I have tried on all 3 tables I was given and get the message.  I have to cut out most all the records before the error goes away. In searching online i found others had the issue but no fix.  Anyone know what is causing this?

Below is the full error message.

thanks

Alan



============================
Error Message:
============================

Either the dimension with the ID of 'Table1' does not exist in the database with the ID of '53231d6a-3067-4dea-bd49-20e2fd0086ba', or the user does not have permissions to access the object.
----------------------------
An error occurred during pipeline processing.
----------------------------
Pasting data failed.

============================
Call Stack:
============================


----------------------------
   at Microsoft.AnalysisServices.BackEnd.DataModelingSandbox.ExecuteRawCaptureLogInBackground(OperationType type, Boolean cancellable, Boolean raiseEvents)
   at Microsoft.AnalysisServices.BackEnd.DataModelingSandbox.ExecuteCaptureLogAndProcessResults(OperationType type, Boolean cancellable, Boolean raw, Boolean raiseEvents)
   at Microsoft.AnalysisServices.BackEnd.DataModelingSandbox.ExecuteCustomBuiltXmla(OperationType type, OperationCancellability cancellable, XmlWriterCode code, Boolean raiseEvents)
   at Microsoft.AnalysisServices.BackEnd.PushedDataTable.EndPushingData(String sessionId, Dimension dimension, PushedDataInfo pushedDataInfo)
   at Microsoft.AnalysisServices.BackEnd.PushedDataTable.PushData(String sessionId, Dimension dimension, PushedDataSource pushedDataSource, PushedDataInfo pushedDataInfo, Dictionary`2 columnOrderMap)
   at Microsoft.AnalysisServices.BackEnd.PushedDataTable.CreateLinkedTableInternal(CreateTableParameters parameters)
----------------------------
   at Microsoft.AnalysisServices.BackEnd.PushedDataTable.CreateLinkedTableInternal(CreateTableParameters parameters)
   at Microsoft.AnalysisServices.BackEnd.PushedDataTable.CreateLinkedTable(String tableName, IExcelTableDataReader excelTableReader)
   at Microsoft.AnalysisServices.BackEnd.DataModelingSandbox.CreateLinkedTable(String tableName, IExcelTableDataReader excelTableReader)
   at Microsoft.AnalysisServices.XLHost.Modeler.ClientWindow.CreateLinkedTable()

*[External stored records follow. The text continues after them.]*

-- ==== Sys2Proof/Machine/Planning.lean ====
section
/-! DEFINITION. Transfer planning (spec/05, sections 5.4 and 5.5): lines, words, beats, cycles, line reads, locked
sequences, the accepted part of a beat, and the plan rebuilt after a narrowing. -/

namespace Sys2Proof.Machine

/-- A byte of the transaction's range: a needed byte (R99). -/
def Entry.needs (e : Entry) (a : Nat) : Bool := decide (e.addr.toNat ≤ a) && decide (a < e.addr.toNat + e.total)

/-- The byte lanes, 0 to 3, of the needed bytes of the word at `wa`. -/
def Entry.neededLanes (e : Entry) (wa : Nat) : List Nat := [0, 1, 2, 3].filter (fun l => e.needs (wa + l))

/-- The units of a word at a width, as lanes, lower unit first (R101). -/
def unitsOf : Width → List (List Nat)
  | .w4 => [[0, 1, 2, 3]]
  | .w2 => [[0, 1], [2, 3]]
  | .w1 => [[0], [1], [2], [3]]

/-- The beats that carry the given lanes of the word at `wa` at a width: one for each unit that holds one of them, lower
unit first (R101). -/
def beatsFor (width : Width) (wa : Nat) (write : Bool) (lanes : List Nat) : List Beat :=
  (unitsOf width).filterMap (fun u =>
    let enabled := lanes.filter (fun l => u.contains l)
    if enabled.isEmpty then none
    else some { addr := wa + u.headD 0, width := width, write := write, lanes := enabled })

/-- The word that holds a beat's unit. -/
def Beat.word (b : Beat) : Nat := b.addr / 4 * 4

/-- A beat at an accepted width (R106): a wider one is split into units of that width, lower unit first. -/
def Beat.split (b : Beat) (width : Width) : List Beat :=
  if width.bytes < b.width.bytes then beatsFor width b.word b.write b.lanes else [b]

/-- A cycle of one beat. -/
def singleCycle (b : Beat) : BusCycle := { lineBurst := false, beats := [b] }

/-- The first line of a transaction, by number (line n is at address 16 n). -/
def Entry.firstLine (e : Entry) : Nat := e.addr.toNat / 16

/-- How many lines the range spans: ceil((A mod 16 + L) / 16) (R99). -/
def Entry.lineCount (e : Entry) : Nat := (e.addr.toNat % 16 + e.total + 15) / 16

/-- The transaction's lines, ascending (R99). -/
def Entry.lines (e : Entry) : List Nat := (List.range e.lineCount).map (fun i => e.firstLine + i)

/-- Whether a line is a line-read line (R100): of a READ in a window with LINE, its first and its last line. -/
def Entry.lineRead (e : Entry) (w : Window) (line : Nat) : Bool :=
  decide (e.op = .read) && w.attrs.line
    && (decide (line = e.firstLine) || decide (line + 1 = e.firstLine + e.lineCount))

/-- The wrap order of a line-read line (R100): from the word that holds its first needed byte. -/
def Entry.wrapWords (e : Entry) (line : Nat) : List Nat :=
  let start := if line = e.firstLine then e.addr.toNat % 16 / 4 else 0
  ([0, 1, 2, 3].drop start ++ [0, 1, 2, 3].take start).map (fun i => 16 * line + 4 * i)

/-- The words of an ordinary line that hold a needed byte, ascending (R99). -/
def Entry.ordinaryWords (e : Entry) (line : Nat) : List Nat :=
  ([0, 1, 2, 3].map (fun i => 16 * line + 4 * i)).filter (fun wa => !(e.neededLanes wa).isEmpty)

/-- The cycles of one line (R99 to R102). -/
def planLine (e : Entry) (w : Window) (width : Width) (line : Nat) : List BusCycle :=
  let full := e.lineRead w line
  let words := if full then e.wrapWords line else e.ordinaryWords line
  let beats := words.flatMap (fun wa =>
    beatsFor width wa e.op.isWrite (if full then [0, 1, 2, 3] else e.neededLanes wa))
  if w.attrs.burst && decide (2 ≤ words.length) then [{ lineBurst := true, beats := beats }]
  else beats.map singleCycle

/-- One part of a locked sequence (R103): single-beat cycles over the one word that holds the value. -/
def lockedPart (e : Entry) (width : Width) (write : Bool) : List BusCycle :=
  let wa := e.addr.toNat / 4 * 4
  (beatsFor width wa write (e.neededLanes wa)).map singleCycle

/-- The plan at handover (R98 to R103): the lines of a READ, WRITE or WRITE-QUIET, or the read part of a locked
sequence. -/
def planFor (e : Entry) (w : Window) (width : Width) : List BusCycle :=
  if e.op.locked then lockedPart e width false else e.lines.flatMap (planLine e w width)

/-- The lanes that an answer of this accepted width takes (R105): all of them, or those in the unit of the accepted width
that holds the lowest enabled byte. -/
def Beat.takenLanes (b : Beat) (accepted : Width) : List Nat :=
  if b.width.bytes ≤ accepted.bytes then b.lanes
  else b.lanes.filter (fun l => decide (l / accepted.bytes = b.lanes.headD 0 / accepted.bytes))

/-- The re-issue of a narrowed beat (R106, item 1). -/
def Beat.reissue (b : Beat) (accepted : Width) : List Beat :=
  beatsFor accepted b.word b.write (b.lanes.filter (fun l => !(b.takenLanes accepted).contains l))

/-- Cycles not yet started, at a new width (R106, items 2 and 3): a burst stays one cycle, single-beat cycles stay
single. -/
def replanCycles (width : Width) (cycles : List BusCycle) : List BusCycle :=
  cycles.flatMap (fun c =>
    let beats := c.beats.flatMap (fun b => b.split width)
    if c.lineBurst then [{ lineBurst := true, beats := beats }] else beats.map singleCycle)

/-- The cycles that the beats left of an ended cycle form (R106): one new cycle where their line was planned as a burst,
else a cycle each. -/
def regroup (lineBurst : Bool) (beats : List Beat) : List BusCycle :=
  if beats.isEmpty then [] else if lineBurst then [{ lineBurst := true, beats := beats }] else beats.map singleCycle

/-! ### Values of locked operations (R45, R104) -/

/-- A value from its bytes, most significant first. -/
def valueOf (bytes : List Byte) : Nat := bytes.foldl (fun acc b => acc * 256 + b.toNat) 0

/-- The `n` bytes of a value modulo 2^(8 n), most significant first. -/
def bytesOf (n value : Nat) : List Byte := (List.range n).map (fun k => BitVec.ofNat 8 (value / 256 ^ (n - 1 - k)))

/-- Where in the entry's block byte `k` of the old value lies, clear of the operand values, which take at most 8 bytes
(R77 gives the block and not the place; log 7). -/
def oldPlace (k : Nat) : Nat := 16 + k

/-- The first operand value of a locked request: the new value, the addend or the compare value (R46). -/
def State.firstOperand (s : State) (e : Entry) : List Byte := s.txBytes e 0 e.total

/-- The value to write (R104), from the old value. -/
def State.valueToWrite (s : State) (e : Entry) (old : List Byte) : List Byte :=
  match e.op with
  | .add => bytesOf e.total ((valueOf old + valueOf (s.firstOperand e)) % 2 ^ (8 * e.total))
  | .cswap => s.txBytes e e.total e.total
  | .swap | .read | .write | .writeQuiet => s.firstOperand e

end Sys2Proof.Machine
end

============================


----------



## StephenCrump (Sep 18, 2013)

Alan

I just received a similar message trying to paste a modest amount of data (10,000 rows).  

After culling the data in various ways, I realised that the error related to one data field with a special character, CHAR(29). After applying CLEAN() to fix the data, the PowerPivot paste worked just fine.


----------